Quote from: Bander72 on August 30, 2017, 12:34:50 PMBecause on low amounts like 5 cm they won't need to do atl. And it's been said before that he highly encourages people to do atl. And besides that he has a good reputation.

Basically, Catagni is the reason why ll has become known worldwide and has advanced to such level. Back like 40 years ago ll was only done in Russia in illizarov  institutes / hospitals etc...
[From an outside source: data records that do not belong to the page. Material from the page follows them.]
-- ==== Sys2Proof/Machine/Sequencer.lean ====
section
/-! DEFINITION. The Slot Sequencer (chapters 2, 3, and the SS side of chapters 5, 6, 7 and 11): the cut, faults,
requests taken from the AE and the CU, and what it makes of each reply, failure, timer and input. The SS decides nothing about
power: it tells the AE by notices, which wait in the slot's `outbox` until the AE takes them. -/

namespace Sys2Proof.Machine

/-! ### Reading the slot record -/

/-- The power of the granted point (R18), 0 while none is granted. -/
def SlotRec.grantedPower (r : SlotRec) : Nat := ((r.current.map fun l => l.powerAt r.granted)).getD 0

/-- The effective class a list gives a slot (R50). -/
def State.classOf (s : State) (i : SlotId) (l : DemandList) : Nat := max l.cardClass (s.policy i).classLimit

/-- The standing power of R142: the claim that R4 gives for the state, reckoned from the slot record. -/
def SlotRec.standing (r : SlotRec) (maxPower : Nat) : Nat :=
  match r.state with
  | .offering | .raising => (r.offered.map Offered.power).getD 0
  | .powering | .powered | .restating | .reducing => r.grantedPower
  | .resync => maxPower
  | .empty | .settling | .identify | .standby | .waiting | .parked | .faulted | .lockedOut => 0

def State.standingPower (s : State) (i : SlotId) : Nat := (s.slot i).standing (s.policy i).maxPower

/-- The outstanding index of the SUMMARY record (R180). -/
def SlotRec.outstandingIndex (r : SlotRec) : Nat :=
  match r.state with
  | .offering | .raising | .restating => (r.offered.map Offered.index).getD 0
  | .reducing => (r.reduction.map Reduction.targetIndex).getD 0
  | _ => 0

/-! ### Small changes -/

/-- Sending a notice (R5): notices of one SS are taken in the order sent. -/
def State.notify (s : State) (i : SlotId) (n : Notice) : State :=
  s.modSlot i fun r => { r with outbox := r.outbox ++ [n] }

/-- Leaving the admission queue (R26, R86), in the step of the exit; the blocked flag clears (R96). -/
def State.leaveQueue (s : State) (i : SlotId) : State :=
  { s with ae := { s.ae with
      entryOrder := s.ae.entryOrder.filter (· != i)
      slots := updateAt s.ae.slots i fun e => { e with blocked := false } } }

/-- Discarding the lists: the effective class returns to the class limit (R25, R50). -/
def SlotRec.discard (r : SlotRec) (classLimit : Nat) : SlotRec :=
  { r with current := none, arriving := none, restated := none, effClass := classLimit }

def State.discard (s : State) (i : SlotId) : State :=
  s.modSlot i fun r => r.discard (s.policy i).classLimit

def State.enter (s : State) (i : SlotId) (st : SlotState) : State := s.modSlot i fun r => { r with state := st }

/-- A list becoming current (R50, R110): the effective class is computed and the raise-declined flag clears. -/
def State.makeCurrent (s : State) (i : SlotId) (l : DemandList) : State :=
  s.modSlot i fun r =>
    { r with current := some l, arriving := none, restated := none, effClass := s.classOf i l,
             raiseDeclined := false }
When catagni went to Russia and learned the method he brought it back to Italy and started improving and teaching it because the traditional illizarov method was extremely painful and inconvenient. Most of the well known doctors today were catagni's students(e.g. Paley) or his students students, these doctors came from different countries to catagni because back then it was hard for many citizens to enter Russia let alone study there. So, catagni is definitely one of the best when it comes to external tibia. Salameh is also up there with catagni because he also studied in Russia around that period of time and developed his own external device(salamehfix), even the Russians admired his creation!   Paley and the newer doctors didn't focus on the external methods because they found them harsh and very inconvenient, that's why they focused on developing the internal methods. So, if you want to do external, best choices are catagni, salameh and the Russians. If you want to do internal then go for the newer doctors such as paley, guichet etc...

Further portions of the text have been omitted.